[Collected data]

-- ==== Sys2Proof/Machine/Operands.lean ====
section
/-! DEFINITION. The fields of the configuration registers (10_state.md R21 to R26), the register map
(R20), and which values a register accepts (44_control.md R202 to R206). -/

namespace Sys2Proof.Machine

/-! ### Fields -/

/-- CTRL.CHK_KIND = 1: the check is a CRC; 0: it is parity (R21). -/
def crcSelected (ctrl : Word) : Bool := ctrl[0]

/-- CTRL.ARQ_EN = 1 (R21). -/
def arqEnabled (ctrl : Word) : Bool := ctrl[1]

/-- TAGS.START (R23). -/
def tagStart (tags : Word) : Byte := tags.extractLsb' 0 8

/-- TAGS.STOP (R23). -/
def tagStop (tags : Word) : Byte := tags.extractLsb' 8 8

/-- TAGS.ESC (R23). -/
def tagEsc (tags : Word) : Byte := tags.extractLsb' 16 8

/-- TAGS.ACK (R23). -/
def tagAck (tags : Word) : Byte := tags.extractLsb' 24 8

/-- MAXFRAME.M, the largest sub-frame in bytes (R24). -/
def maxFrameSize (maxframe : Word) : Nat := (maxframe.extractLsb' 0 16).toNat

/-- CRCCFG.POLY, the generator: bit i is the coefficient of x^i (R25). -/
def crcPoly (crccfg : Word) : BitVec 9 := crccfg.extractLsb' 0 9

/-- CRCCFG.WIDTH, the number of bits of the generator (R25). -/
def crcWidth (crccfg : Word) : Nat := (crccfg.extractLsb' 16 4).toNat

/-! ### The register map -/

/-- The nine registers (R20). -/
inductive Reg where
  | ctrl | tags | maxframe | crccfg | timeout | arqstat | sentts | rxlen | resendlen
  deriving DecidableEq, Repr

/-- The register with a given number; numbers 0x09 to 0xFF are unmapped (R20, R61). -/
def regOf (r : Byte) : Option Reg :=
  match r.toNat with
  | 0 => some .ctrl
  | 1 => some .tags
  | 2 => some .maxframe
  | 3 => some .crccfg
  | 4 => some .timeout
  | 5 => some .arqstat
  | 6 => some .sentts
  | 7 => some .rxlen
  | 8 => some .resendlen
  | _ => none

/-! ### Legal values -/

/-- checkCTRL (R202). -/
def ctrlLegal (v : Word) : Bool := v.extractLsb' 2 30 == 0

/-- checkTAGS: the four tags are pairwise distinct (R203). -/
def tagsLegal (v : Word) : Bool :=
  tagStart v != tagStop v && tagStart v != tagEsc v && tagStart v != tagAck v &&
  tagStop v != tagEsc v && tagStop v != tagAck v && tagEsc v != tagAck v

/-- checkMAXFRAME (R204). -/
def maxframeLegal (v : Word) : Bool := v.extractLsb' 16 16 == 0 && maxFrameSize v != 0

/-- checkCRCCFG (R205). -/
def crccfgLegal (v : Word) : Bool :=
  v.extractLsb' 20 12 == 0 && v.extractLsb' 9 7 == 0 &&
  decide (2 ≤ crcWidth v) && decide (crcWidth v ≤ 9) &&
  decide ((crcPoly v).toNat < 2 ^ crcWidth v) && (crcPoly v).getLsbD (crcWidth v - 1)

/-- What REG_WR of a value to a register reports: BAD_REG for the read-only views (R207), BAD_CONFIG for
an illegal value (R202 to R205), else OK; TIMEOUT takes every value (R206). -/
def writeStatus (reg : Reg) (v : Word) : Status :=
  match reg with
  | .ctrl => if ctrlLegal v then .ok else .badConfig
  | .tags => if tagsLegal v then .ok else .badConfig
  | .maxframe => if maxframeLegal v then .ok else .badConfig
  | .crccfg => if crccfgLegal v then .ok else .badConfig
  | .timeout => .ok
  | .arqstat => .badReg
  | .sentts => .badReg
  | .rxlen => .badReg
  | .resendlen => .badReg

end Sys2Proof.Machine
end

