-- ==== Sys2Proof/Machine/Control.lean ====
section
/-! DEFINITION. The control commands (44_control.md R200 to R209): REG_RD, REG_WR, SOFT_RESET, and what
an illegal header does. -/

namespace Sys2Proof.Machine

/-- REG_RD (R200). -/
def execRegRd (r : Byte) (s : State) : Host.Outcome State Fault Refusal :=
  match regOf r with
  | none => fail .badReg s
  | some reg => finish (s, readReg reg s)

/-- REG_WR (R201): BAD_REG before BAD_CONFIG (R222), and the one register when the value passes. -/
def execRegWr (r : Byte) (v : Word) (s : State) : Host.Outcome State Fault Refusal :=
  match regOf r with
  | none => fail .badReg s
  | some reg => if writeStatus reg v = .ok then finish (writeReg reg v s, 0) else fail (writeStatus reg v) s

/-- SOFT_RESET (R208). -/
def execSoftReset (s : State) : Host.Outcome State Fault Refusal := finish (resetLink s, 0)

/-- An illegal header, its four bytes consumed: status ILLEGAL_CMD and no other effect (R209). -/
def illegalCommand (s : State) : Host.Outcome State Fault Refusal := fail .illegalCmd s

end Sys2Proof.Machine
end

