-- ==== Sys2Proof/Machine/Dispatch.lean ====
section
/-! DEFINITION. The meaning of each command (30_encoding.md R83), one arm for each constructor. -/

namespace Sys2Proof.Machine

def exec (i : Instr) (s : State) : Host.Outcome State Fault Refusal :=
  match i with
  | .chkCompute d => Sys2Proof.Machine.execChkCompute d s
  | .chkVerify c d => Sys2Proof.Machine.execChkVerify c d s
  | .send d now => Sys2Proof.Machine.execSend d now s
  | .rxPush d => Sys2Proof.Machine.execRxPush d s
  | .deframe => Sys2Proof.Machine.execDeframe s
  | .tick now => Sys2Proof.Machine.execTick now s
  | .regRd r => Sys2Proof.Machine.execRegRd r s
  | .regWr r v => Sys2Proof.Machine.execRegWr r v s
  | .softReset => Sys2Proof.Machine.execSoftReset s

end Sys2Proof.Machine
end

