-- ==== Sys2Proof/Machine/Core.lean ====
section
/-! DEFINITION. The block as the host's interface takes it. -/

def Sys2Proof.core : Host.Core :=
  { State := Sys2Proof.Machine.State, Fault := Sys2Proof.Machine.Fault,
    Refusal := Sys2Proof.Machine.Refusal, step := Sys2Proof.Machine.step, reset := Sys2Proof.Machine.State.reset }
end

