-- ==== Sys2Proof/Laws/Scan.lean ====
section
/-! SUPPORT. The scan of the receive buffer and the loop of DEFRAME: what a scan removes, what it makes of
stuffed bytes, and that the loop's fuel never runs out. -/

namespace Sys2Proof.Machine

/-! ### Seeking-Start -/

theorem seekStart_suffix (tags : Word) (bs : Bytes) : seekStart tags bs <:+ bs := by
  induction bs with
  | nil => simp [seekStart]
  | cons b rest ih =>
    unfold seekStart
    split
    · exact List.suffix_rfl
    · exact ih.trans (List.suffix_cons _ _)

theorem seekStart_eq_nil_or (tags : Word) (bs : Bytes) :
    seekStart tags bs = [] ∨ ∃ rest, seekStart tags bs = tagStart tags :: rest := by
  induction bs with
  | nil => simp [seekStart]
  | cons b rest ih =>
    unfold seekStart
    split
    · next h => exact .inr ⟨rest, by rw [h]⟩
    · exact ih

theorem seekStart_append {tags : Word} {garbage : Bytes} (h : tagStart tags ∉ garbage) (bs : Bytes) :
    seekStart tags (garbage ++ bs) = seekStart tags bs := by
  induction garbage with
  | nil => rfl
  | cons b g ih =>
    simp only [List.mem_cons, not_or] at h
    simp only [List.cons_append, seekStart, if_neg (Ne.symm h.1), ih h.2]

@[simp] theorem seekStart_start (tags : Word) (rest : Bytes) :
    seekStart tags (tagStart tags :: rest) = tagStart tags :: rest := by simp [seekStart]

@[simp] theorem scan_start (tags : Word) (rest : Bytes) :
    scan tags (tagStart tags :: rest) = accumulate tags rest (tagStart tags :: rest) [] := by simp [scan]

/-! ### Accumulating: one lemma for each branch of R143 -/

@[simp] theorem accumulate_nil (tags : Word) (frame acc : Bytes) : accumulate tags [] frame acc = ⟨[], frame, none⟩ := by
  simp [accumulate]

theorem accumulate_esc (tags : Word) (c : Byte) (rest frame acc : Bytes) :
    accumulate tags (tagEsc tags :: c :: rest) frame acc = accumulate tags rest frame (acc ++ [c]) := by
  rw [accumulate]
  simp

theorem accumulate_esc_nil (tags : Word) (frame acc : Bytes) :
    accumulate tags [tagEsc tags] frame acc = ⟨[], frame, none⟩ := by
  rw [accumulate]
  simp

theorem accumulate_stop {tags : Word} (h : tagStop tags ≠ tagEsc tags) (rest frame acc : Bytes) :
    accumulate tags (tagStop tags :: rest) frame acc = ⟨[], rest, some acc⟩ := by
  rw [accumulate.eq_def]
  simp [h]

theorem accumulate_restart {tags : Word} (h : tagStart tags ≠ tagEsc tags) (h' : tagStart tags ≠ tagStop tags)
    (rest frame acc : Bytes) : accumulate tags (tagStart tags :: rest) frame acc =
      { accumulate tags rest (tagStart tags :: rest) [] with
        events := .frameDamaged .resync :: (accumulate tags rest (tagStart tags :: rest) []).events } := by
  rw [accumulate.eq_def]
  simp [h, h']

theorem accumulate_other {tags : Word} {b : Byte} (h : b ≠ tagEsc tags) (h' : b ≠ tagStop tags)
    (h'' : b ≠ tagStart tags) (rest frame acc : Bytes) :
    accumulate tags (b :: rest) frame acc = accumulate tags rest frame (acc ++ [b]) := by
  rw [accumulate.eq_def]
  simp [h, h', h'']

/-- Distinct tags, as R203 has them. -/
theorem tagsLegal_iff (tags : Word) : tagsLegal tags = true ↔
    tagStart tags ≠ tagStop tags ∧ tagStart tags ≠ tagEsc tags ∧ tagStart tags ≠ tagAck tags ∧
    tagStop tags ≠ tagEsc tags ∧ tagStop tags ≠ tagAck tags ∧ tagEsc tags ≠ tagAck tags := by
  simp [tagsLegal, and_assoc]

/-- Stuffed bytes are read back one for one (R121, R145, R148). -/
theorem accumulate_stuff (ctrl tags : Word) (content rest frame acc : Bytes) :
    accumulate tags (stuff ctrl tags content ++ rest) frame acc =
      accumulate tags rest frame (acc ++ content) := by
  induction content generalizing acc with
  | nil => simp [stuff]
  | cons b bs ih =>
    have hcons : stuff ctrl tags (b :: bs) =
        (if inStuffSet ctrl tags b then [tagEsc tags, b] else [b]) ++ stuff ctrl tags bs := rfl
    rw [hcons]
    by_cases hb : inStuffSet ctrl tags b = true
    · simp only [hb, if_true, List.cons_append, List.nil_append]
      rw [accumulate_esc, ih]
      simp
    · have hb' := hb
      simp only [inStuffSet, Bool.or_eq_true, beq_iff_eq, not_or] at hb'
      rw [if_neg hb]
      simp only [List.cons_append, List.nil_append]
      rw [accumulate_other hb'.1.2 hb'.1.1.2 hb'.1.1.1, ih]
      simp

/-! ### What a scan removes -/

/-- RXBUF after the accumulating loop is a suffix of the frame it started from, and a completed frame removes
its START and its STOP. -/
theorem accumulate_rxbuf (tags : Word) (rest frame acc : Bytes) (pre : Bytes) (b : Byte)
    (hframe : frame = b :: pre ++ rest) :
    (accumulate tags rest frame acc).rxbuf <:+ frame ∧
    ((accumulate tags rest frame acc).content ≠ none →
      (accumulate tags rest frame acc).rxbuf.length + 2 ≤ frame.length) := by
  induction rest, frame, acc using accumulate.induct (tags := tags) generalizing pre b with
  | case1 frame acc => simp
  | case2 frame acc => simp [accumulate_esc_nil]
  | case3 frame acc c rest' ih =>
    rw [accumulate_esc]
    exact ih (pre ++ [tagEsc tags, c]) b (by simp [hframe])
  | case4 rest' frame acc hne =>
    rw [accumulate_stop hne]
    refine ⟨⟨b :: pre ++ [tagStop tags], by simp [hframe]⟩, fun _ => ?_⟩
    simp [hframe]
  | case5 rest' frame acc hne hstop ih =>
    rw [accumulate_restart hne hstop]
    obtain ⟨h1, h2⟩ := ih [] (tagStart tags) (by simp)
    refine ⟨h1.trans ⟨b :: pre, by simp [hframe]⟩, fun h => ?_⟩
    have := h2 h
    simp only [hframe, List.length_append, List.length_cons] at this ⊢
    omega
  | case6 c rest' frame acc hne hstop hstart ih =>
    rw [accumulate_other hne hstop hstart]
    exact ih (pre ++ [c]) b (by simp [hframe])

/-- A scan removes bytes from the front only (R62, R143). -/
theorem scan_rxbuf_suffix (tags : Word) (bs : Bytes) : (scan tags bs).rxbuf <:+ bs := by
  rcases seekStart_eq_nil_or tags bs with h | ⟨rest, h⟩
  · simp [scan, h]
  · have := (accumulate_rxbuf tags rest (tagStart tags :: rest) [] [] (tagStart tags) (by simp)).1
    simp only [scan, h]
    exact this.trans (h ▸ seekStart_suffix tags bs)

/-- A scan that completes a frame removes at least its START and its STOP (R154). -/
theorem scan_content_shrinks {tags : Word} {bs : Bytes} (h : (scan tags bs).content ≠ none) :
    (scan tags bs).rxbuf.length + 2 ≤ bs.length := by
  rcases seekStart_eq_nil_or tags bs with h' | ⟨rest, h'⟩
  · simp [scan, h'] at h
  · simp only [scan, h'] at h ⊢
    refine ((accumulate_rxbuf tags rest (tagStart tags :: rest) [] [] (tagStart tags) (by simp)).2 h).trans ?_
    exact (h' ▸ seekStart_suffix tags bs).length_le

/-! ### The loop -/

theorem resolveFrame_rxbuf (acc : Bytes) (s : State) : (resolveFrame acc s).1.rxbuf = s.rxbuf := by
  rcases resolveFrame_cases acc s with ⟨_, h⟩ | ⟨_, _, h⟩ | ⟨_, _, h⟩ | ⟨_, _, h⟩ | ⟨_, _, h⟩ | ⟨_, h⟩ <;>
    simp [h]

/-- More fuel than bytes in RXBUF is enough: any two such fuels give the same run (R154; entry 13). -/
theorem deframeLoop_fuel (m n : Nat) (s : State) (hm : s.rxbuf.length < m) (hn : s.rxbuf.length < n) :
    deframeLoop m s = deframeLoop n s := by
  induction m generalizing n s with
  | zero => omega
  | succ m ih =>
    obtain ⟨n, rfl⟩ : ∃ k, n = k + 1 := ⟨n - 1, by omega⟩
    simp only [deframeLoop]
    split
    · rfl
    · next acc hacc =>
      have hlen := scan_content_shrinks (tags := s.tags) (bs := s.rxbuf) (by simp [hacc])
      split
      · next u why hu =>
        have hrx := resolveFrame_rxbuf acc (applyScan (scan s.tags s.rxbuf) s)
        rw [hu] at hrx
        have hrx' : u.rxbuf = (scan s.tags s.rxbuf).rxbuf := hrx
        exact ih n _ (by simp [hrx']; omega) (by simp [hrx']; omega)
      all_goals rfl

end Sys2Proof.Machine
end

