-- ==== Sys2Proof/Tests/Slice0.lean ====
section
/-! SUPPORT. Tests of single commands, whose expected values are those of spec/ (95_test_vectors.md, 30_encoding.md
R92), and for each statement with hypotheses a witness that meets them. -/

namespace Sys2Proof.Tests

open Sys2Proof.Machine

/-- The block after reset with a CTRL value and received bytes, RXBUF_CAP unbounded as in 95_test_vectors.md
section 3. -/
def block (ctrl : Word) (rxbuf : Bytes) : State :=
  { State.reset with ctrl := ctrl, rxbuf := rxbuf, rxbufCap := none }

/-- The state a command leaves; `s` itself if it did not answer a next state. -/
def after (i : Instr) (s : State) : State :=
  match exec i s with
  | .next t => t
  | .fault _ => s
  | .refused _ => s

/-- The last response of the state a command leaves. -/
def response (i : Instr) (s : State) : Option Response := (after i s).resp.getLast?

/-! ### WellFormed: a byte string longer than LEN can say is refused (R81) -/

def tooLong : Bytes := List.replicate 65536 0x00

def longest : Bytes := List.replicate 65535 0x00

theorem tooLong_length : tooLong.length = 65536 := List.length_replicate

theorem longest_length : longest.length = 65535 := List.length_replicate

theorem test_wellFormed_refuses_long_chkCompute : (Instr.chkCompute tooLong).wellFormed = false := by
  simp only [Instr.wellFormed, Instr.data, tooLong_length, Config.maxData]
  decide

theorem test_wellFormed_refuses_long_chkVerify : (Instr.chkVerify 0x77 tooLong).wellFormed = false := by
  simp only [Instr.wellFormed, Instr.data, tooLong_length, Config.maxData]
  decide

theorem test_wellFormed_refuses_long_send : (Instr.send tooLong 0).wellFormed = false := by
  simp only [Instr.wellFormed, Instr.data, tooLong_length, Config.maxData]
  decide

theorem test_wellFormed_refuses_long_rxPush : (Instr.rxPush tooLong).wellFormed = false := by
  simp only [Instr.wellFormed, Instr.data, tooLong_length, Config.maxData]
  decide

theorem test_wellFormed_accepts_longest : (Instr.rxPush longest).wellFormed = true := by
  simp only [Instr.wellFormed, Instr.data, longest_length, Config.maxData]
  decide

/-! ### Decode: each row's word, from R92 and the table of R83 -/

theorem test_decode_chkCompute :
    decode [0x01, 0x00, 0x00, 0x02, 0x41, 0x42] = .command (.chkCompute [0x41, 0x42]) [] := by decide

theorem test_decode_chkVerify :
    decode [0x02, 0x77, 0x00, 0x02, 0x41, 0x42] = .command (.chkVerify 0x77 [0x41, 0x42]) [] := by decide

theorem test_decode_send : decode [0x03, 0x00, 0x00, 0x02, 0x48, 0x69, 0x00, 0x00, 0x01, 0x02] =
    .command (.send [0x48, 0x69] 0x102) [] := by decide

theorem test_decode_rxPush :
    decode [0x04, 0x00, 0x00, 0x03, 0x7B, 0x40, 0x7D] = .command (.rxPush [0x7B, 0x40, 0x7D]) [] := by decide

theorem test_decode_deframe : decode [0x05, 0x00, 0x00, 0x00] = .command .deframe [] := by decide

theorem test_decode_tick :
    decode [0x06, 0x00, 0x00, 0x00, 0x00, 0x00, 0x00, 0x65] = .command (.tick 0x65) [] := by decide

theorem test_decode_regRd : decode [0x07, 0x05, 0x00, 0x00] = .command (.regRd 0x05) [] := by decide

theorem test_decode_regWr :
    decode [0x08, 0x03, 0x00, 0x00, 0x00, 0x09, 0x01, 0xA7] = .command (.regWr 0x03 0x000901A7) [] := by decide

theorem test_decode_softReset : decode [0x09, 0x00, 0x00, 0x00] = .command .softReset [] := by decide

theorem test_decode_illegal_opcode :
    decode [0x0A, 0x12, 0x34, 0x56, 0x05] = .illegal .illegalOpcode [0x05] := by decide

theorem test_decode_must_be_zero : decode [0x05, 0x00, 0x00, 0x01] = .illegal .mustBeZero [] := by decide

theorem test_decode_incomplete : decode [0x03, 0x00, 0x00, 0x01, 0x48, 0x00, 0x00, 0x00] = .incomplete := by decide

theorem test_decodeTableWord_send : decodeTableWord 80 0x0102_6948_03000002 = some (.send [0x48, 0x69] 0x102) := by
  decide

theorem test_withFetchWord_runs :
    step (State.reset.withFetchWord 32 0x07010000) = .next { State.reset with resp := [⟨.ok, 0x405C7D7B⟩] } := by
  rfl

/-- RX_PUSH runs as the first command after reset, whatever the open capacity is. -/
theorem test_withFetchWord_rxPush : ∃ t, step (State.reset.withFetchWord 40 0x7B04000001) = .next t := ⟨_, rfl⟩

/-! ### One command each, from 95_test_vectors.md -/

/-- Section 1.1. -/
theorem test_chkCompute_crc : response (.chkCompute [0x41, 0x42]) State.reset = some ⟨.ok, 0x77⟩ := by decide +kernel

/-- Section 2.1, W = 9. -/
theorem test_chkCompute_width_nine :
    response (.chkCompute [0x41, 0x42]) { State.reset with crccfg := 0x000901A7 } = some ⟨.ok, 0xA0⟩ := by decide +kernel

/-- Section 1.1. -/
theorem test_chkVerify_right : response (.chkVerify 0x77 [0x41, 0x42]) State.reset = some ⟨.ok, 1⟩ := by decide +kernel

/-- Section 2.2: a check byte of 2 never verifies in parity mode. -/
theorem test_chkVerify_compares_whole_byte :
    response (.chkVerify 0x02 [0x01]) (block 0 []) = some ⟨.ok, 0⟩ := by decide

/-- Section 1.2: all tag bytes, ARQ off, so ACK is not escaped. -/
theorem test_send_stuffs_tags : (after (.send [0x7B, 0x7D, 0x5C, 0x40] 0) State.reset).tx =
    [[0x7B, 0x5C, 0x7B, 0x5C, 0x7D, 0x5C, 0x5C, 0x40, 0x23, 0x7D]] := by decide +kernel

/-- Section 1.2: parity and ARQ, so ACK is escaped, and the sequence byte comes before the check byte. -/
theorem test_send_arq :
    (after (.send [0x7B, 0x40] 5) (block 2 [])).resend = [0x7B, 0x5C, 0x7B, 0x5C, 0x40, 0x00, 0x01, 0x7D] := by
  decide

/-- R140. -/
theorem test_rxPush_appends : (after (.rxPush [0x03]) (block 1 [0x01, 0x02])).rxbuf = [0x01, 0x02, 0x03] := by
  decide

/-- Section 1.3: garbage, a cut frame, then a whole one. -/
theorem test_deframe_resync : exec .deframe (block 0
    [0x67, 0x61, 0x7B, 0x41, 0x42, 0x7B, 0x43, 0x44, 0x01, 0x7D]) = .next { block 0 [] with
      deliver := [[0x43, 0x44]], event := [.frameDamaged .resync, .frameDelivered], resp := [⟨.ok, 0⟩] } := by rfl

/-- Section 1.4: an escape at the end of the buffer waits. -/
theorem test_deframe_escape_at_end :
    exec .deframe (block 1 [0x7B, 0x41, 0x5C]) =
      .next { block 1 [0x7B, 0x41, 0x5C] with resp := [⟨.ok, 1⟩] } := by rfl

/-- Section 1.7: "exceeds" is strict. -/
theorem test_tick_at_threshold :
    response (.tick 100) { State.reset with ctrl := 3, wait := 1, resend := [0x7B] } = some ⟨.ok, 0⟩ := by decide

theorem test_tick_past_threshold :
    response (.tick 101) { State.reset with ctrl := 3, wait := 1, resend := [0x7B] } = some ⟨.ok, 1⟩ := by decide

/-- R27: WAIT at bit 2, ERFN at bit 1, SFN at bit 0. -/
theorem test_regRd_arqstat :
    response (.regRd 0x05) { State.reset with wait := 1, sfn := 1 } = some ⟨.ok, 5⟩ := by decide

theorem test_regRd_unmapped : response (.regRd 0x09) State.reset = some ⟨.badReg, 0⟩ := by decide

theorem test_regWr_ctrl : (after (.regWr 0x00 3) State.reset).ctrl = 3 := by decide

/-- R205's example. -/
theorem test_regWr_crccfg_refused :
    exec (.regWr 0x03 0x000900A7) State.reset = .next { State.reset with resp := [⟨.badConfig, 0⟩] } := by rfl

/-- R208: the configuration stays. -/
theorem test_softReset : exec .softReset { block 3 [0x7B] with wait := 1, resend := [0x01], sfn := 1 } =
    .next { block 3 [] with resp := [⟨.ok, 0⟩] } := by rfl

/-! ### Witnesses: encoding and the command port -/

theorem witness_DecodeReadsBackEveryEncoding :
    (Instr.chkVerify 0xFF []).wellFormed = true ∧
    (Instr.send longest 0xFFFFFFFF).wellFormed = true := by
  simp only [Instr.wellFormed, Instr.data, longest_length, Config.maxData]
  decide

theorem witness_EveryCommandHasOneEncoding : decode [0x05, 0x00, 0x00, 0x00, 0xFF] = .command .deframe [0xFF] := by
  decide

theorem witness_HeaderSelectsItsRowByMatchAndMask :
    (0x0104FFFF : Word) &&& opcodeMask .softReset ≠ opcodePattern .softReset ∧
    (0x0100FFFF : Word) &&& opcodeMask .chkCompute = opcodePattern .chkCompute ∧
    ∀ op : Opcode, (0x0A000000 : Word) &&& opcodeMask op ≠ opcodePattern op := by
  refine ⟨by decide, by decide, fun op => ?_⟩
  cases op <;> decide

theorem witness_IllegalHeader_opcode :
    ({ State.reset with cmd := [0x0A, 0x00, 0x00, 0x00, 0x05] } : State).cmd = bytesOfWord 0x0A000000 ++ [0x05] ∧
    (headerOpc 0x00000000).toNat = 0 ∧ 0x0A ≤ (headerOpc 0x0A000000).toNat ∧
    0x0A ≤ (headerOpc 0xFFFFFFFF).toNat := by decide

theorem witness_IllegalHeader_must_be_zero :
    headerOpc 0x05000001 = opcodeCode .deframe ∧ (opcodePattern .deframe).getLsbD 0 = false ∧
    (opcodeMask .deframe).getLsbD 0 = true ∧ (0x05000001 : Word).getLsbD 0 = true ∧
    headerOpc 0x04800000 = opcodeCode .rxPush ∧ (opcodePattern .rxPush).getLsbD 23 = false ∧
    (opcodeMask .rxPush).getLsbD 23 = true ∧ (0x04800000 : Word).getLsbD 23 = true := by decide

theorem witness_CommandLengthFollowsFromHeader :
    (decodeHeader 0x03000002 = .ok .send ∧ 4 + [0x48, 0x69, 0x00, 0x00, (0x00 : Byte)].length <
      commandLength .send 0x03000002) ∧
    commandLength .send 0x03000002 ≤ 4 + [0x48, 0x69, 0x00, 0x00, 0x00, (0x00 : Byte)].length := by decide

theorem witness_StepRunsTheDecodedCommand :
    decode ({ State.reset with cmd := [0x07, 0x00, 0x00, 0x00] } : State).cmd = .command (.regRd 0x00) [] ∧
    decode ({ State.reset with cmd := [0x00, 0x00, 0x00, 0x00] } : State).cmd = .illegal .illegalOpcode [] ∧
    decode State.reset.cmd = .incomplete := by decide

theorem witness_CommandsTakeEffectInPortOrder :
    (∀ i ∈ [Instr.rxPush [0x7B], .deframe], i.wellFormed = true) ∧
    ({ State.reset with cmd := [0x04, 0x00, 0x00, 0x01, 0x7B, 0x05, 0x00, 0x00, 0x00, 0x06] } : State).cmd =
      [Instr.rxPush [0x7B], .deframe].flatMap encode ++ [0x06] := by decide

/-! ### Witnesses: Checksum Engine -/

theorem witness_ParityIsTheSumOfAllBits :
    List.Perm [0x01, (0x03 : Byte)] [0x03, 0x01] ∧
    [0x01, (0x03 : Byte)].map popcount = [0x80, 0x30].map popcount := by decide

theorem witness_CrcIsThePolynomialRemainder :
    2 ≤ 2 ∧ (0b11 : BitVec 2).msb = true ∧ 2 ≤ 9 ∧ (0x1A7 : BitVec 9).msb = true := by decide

Work request | Here the output must be the lines above from the line with "deriving DecidableEq, Repr" to the line with "5 => some .arqstat", both included, duplicated word for word and nothing else.

Response to this task |
  deriving DecidableEq, Repr

/-- The register with a given number; numbers 0x09 to 0xFF are unmapped (R20, R61). -/
def regOf (r : Byte) : Option Reg :=
  match r.toNat with
  | 0 => some .ctrl
  | 1 => some .tags
  | 2 => some .maxframe
  | 3 => some .crccfg
  | 4 => some .timeout
  | 5 => some .arqstat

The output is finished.